MATERIALS PROVIDED.

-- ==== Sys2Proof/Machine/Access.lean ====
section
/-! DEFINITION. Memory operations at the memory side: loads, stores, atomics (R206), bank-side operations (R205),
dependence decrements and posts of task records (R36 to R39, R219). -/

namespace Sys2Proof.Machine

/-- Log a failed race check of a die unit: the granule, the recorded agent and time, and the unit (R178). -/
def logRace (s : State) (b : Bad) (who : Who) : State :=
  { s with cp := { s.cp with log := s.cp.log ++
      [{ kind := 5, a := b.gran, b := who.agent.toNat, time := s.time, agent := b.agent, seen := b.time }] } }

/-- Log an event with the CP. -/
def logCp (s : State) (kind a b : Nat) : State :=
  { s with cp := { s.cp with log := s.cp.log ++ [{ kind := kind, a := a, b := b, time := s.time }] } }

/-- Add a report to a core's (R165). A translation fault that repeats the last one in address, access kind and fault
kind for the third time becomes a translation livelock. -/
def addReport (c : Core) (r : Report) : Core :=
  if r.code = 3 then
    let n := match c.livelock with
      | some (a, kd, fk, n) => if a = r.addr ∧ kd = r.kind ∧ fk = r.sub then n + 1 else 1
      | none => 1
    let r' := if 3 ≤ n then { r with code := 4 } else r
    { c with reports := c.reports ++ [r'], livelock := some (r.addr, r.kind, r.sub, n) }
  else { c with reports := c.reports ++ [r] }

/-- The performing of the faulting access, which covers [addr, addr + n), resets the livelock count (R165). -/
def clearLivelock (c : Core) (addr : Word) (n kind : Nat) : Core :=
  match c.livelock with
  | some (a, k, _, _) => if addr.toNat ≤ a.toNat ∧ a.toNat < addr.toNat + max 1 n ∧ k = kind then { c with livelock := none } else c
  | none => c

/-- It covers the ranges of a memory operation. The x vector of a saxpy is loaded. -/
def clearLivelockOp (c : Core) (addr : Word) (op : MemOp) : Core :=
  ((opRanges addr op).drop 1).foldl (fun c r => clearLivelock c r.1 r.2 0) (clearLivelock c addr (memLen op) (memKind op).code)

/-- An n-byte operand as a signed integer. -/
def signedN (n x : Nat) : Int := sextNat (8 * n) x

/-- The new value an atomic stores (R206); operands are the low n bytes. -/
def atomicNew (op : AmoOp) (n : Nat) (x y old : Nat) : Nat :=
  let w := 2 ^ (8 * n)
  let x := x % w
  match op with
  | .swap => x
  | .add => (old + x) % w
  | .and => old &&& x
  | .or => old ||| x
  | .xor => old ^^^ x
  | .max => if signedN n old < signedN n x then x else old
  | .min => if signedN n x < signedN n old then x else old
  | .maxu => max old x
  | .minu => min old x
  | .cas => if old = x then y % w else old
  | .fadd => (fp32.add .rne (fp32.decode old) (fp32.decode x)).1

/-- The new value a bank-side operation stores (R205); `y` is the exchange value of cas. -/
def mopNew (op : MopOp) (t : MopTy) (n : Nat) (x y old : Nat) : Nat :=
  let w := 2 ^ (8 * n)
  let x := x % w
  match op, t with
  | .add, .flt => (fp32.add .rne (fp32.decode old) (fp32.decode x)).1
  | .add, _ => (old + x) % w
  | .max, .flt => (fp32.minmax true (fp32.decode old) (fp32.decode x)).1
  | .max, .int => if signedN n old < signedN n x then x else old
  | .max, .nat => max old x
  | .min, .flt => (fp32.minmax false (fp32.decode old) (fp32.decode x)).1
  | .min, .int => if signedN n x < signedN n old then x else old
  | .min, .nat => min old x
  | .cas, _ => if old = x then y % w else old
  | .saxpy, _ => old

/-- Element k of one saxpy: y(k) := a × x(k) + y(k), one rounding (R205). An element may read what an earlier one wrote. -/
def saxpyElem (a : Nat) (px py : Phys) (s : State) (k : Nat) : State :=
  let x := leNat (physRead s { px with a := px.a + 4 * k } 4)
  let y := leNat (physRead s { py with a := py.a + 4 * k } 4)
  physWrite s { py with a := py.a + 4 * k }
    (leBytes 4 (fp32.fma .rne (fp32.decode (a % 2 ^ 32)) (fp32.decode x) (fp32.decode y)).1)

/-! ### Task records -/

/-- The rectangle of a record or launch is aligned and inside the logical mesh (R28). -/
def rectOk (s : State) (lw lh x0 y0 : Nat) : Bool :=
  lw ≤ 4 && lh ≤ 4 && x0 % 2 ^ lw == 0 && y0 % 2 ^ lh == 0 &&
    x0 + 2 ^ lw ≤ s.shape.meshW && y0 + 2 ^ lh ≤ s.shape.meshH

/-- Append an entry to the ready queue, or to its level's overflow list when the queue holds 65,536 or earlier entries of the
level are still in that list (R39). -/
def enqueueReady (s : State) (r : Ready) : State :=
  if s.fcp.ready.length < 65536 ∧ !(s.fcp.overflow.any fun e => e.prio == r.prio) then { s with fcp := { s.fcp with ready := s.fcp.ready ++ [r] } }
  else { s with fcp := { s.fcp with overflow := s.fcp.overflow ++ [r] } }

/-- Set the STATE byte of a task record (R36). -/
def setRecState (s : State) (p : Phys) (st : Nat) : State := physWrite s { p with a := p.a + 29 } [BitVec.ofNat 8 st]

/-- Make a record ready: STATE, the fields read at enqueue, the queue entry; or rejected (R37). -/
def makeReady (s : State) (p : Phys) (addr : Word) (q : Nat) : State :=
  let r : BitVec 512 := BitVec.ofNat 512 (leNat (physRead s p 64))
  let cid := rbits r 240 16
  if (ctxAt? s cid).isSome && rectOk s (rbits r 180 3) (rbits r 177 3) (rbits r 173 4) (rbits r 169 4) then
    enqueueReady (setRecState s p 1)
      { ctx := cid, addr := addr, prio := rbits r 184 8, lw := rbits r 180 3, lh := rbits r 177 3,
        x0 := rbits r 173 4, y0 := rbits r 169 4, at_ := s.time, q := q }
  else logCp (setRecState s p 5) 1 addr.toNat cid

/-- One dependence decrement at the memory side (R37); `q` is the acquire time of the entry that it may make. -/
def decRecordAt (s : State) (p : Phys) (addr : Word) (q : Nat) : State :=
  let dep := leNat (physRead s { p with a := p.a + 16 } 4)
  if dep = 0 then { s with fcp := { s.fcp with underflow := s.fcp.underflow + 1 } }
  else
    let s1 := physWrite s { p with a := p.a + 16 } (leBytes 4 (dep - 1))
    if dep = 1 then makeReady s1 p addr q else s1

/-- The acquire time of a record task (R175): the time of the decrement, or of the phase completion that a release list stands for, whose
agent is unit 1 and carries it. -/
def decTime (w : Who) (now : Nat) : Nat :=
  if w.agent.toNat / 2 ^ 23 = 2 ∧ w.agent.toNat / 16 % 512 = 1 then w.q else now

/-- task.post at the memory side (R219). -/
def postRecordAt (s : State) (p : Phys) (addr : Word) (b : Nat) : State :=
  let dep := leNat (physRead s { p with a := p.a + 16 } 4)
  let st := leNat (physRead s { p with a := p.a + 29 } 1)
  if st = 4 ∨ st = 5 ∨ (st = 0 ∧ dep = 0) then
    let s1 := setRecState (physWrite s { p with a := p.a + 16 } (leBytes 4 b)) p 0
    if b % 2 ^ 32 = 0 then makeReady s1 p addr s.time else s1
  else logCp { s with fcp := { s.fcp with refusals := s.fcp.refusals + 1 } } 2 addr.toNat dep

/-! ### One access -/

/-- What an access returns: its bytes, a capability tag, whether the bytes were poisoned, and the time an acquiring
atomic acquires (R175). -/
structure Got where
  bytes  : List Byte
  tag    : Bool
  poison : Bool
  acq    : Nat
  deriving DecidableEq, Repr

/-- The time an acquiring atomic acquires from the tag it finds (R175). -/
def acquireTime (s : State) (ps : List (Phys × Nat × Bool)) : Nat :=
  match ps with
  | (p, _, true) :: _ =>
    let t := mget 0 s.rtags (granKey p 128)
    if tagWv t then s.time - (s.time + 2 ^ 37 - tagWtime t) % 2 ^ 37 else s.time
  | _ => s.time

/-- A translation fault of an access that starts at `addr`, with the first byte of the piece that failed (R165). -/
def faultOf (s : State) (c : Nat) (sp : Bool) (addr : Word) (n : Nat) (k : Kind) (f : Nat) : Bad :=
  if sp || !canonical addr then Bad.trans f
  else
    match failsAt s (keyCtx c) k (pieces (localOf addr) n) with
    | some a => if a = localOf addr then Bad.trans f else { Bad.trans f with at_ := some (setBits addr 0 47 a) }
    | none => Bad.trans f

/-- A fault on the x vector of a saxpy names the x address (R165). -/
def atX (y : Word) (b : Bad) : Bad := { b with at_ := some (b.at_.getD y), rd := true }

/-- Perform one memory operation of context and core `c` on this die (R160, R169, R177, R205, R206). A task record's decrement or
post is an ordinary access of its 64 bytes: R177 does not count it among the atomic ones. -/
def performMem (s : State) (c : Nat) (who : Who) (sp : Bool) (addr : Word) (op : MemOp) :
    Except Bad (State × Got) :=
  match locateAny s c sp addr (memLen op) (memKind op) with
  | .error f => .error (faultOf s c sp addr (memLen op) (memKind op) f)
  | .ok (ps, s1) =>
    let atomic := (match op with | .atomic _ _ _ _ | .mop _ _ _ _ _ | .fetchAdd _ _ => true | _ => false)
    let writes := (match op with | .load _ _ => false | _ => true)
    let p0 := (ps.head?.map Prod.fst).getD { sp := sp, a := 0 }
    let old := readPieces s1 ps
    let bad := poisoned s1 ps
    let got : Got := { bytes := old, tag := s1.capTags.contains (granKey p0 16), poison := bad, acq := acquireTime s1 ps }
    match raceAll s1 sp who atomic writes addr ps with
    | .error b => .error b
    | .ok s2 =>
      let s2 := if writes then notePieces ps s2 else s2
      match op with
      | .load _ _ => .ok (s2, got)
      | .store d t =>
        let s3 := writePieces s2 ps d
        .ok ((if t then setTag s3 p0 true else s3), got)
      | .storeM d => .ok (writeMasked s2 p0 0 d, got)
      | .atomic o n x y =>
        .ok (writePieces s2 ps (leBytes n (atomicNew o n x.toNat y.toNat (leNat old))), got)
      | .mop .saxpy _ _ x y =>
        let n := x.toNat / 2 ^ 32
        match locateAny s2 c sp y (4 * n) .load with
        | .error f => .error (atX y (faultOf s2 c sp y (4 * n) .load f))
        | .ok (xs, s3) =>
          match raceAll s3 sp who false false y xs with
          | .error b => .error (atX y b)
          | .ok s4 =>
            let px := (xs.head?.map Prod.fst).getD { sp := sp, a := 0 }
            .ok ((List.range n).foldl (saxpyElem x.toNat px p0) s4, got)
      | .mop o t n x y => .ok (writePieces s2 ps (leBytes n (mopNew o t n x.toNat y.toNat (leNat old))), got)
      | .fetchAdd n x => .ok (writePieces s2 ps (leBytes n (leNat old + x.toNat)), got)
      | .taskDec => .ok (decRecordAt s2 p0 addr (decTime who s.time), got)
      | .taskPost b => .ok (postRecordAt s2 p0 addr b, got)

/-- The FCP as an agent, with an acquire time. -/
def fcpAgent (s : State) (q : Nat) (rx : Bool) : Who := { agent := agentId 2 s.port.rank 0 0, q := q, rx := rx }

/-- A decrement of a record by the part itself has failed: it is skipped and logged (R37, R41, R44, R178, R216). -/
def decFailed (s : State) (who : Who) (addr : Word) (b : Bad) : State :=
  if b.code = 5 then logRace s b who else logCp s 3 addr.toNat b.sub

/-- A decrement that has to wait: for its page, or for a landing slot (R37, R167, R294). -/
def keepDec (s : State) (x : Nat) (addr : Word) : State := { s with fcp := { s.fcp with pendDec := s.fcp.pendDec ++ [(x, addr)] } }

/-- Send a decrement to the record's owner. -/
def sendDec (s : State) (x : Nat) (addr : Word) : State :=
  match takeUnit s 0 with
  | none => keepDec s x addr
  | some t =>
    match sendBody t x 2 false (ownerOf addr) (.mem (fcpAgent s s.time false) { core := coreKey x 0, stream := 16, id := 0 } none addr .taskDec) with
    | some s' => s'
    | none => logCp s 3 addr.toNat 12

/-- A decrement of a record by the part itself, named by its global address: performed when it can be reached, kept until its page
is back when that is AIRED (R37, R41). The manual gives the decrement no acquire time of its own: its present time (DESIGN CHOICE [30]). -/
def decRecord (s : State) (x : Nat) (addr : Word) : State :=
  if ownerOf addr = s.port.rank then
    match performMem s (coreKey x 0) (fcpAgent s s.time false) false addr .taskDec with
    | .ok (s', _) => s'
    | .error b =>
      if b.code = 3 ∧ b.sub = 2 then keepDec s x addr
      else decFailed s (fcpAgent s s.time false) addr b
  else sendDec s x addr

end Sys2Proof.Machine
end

---

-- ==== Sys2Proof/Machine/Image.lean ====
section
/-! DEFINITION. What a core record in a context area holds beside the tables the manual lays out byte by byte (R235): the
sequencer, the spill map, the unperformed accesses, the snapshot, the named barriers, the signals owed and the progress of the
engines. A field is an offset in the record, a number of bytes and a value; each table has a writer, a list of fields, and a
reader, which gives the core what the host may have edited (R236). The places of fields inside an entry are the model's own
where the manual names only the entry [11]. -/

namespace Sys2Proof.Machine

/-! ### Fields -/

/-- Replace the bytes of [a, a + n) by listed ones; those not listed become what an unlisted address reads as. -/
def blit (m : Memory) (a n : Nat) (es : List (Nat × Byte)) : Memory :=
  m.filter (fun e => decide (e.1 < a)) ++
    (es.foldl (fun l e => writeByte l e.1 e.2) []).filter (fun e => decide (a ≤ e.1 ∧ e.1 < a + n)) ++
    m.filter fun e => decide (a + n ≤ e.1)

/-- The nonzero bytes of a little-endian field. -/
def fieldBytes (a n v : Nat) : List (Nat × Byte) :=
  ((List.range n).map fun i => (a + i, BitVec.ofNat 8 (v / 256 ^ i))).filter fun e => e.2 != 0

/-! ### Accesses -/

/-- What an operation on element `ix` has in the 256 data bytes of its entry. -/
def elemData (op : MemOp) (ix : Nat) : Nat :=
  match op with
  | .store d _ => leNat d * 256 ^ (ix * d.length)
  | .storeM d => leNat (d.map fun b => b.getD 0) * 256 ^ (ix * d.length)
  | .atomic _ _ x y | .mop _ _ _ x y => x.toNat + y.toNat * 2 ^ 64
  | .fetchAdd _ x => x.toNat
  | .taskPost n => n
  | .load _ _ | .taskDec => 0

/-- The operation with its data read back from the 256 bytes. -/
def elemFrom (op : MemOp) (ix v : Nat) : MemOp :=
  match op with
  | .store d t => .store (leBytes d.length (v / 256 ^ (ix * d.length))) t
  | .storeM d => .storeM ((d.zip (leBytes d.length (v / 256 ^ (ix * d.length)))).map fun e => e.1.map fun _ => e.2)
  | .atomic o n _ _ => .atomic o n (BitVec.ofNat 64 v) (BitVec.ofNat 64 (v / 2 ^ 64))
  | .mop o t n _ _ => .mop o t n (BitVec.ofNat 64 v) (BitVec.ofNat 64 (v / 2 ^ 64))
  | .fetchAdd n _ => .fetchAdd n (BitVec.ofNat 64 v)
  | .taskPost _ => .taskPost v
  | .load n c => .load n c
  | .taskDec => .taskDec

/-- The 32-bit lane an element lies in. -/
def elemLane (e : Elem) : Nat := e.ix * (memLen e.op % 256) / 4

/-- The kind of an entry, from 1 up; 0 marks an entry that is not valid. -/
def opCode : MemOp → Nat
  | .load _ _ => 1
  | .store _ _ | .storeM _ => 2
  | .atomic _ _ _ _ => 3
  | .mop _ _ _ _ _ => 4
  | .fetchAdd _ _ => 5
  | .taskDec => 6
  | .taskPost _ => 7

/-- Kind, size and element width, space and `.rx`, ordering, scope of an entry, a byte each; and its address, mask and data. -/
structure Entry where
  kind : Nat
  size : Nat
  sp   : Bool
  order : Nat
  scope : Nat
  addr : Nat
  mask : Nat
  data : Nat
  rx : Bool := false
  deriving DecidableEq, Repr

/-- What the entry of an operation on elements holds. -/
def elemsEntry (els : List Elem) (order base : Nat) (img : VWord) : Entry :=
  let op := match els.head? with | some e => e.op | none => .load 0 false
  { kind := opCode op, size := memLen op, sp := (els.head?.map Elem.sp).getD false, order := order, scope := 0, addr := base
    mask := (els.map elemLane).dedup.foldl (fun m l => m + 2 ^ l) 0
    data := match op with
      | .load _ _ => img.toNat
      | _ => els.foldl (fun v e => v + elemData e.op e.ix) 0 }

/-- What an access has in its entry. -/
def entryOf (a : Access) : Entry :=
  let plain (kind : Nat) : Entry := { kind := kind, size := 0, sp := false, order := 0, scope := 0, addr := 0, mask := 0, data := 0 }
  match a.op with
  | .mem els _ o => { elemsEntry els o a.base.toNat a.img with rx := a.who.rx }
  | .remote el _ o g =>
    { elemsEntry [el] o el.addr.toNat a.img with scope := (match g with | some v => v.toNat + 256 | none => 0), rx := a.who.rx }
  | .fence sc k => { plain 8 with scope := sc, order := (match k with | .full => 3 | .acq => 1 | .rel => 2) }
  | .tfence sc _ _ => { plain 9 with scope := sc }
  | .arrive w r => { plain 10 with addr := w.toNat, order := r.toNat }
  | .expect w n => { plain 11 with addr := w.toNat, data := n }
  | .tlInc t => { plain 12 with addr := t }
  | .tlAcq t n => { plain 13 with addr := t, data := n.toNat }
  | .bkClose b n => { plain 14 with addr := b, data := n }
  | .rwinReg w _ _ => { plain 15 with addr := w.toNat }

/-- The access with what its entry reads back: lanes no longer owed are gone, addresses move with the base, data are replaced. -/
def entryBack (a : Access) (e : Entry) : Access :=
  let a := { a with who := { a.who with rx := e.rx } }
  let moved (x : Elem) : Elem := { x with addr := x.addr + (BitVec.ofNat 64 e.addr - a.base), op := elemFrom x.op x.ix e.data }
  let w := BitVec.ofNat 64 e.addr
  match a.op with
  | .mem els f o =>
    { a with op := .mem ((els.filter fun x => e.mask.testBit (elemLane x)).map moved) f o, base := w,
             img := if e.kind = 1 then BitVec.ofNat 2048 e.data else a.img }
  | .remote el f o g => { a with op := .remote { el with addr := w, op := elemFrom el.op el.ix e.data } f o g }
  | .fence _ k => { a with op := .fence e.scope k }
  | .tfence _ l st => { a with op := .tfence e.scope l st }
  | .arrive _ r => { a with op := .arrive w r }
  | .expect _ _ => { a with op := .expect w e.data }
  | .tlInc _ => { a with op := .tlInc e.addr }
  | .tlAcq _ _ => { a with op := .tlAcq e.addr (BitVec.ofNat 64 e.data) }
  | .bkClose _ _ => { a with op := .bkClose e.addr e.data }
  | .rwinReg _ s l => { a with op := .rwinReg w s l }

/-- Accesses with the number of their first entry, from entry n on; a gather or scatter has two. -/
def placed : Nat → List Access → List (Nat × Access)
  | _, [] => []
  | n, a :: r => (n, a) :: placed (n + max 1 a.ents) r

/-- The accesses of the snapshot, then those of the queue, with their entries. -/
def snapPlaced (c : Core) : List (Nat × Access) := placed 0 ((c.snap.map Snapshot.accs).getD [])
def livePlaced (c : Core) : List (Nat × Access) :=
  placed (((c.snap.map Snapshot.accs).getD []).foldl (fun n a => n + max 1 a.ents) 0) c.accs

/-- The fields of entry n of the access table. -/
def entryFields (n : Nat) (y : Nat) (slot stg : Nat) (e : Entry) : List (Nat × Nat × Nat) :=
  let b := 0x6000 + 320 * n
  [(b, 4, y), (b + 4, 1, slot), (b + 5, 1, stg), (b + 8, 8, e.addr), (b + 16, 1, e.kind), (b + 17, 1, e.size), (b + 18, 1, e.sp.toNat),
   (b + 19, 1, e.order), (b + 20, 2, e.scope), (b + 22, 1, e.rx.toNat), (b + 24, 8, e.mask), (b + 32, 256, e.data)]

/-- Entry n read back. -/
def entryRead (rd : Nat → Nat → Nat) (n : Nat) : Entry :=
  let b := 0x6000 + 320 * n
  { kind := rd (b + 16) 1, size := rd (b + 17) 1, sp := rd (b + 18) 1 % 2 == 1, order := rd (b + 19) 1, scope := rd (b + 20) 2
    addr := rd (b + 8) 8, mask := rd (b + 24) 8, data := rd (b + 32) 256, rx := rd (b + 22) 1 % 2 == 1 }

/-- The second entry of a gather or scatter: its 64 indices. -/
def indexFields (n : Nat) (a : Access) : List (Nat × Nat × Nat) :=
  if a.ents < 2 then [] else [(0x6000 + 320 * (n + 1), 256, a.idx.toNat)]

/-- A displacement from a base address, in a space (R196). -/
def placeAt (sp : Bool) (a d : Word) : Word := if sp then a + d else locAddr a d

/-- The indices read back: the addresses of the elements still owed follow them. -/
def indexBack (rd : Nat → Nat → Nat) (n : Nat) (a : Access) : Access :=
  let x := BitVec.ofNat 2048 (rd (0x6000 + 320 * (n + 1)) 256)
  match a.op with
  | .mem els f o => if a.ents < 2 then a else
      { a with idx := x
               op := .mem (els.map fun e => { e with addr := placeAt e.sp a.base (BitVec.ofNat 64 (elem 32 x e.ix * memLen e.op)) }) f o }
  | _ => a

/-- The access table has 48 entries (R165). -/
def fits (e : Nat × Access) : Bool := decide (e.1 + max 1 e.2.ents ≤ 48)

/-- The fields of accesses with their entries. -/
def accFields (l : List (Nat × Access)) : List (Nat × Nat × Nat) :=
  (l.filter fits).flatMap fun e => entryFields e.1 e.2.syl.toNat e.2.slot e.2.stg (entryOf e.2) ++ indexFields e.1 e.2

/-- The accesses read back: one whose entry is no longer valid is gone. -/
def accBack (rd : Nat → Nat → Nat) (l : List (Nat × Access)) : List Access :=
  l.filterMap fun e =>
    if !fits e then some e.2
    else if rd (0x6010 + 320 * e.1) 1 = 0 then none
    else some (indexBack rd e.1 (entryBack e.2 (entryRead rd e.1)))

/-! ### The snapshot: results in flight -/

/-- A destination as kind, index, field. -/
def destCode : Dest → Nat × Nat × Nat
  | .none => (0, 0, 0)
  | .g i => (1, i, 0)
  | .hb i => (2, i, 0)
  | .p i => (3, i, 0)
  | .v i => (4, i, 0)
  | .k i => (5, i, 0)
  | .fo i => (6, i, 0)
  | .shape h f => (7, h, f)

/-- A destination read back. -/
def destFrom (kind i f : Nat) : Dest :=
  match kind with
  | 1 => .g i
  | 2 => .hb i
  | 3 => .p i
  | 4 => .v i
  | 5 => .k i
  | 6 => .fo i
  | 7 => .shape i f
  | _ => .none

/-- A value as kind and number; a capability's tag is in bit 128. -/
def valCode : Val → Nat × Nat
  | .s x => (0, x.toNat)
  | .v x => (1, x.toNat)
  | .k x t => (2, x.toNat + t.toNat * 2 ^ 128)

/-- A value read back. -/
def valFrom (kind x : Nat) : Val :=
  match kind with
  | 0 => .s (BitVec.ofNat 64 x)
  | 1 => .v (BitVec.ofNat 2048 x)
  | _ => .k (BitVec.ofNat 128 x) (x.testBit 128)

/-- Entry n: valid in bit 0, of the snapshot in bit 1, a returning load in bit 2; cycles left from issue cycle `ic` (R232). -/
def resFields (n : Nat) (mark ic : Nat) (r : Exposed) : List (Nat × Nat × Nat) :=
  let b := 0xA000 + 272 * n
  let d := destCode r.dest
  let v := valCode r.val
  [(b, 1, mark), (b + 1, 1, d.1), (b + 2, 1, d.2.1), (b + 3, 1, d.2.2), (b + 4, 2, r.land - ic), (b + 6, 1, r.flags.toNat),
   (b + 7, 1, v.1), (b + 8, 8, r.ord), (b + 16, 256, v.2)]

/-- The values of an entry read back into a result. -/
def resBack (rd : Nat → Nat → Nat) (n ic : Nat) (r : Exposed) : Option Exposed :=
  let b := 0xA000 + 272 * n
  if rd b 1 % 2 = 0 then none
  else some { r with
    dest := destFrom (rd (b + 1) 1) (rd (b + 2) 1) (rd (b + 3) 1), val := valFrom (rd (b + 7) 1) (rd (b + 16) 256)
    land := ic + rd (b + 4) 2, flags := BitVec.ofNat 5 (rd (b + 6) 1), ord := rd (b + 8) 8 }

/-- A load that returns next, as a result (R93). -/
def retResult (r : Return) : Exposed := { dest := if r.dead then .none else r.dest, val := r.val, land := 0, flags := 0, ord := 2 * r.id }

HOW TO COMPLETE THIS TASK. Look above for the line holding "elemsEntry [el] o" and the line holding "((els.filter fun x", then output exactly those two lines and every line between them, nothing more.

SOLUTION TO THIS EXERCISE.
    { elemsEntry [el] o el.addr.toNat a.img with scope := (match g with | some v => v.toNat + 256 | none => 0), rx := a.who.rx }
  | .fence sc k => { plain 8 with scope := sc, order := (match k with | .full => 3 | .acq => 1 | .rel => 2) }
  | .tfence sc _ _ => { plain 9 with scope := sc }
  | .arrive w r => { plain 10 with addr := w.toNat, order := r.toNat }
  | .expect w n => { plain 11 with addr := w.toNat, data := n }
  | .tlInc t => { plain 12 with addr := t }
  | .tlAcq t n => { plain 13 with addr := t, data := n.toNat }
  | .bkClose b n => { plain 14 with addr := b, data := n }
  | .rwinReg w _ _ => { plain 15 with addr := w.toNat }

/-- The access with what its entry reads back: lanes no longer owed are gone, addresses move with the base, data are replaced. -/
def entryBack (a : Access) (e : Entry) : Access :=
  let a := { a with who := { a.who with rx := e.rx } }
  let moved (x : Elem) : Elem := { x with addr := x.addr + (BitVec.ofNat 64 e.addr - a.base), op := elemFrom x.op x.ix e.data }
  let w := BitVec.ofNat 64 e.addr
  match a.op with
  | .mem els f o =>
    { a with op := .mem ((els.filter fun x => e.mask.testBit (elemLane x)).map moved) f o, base := w,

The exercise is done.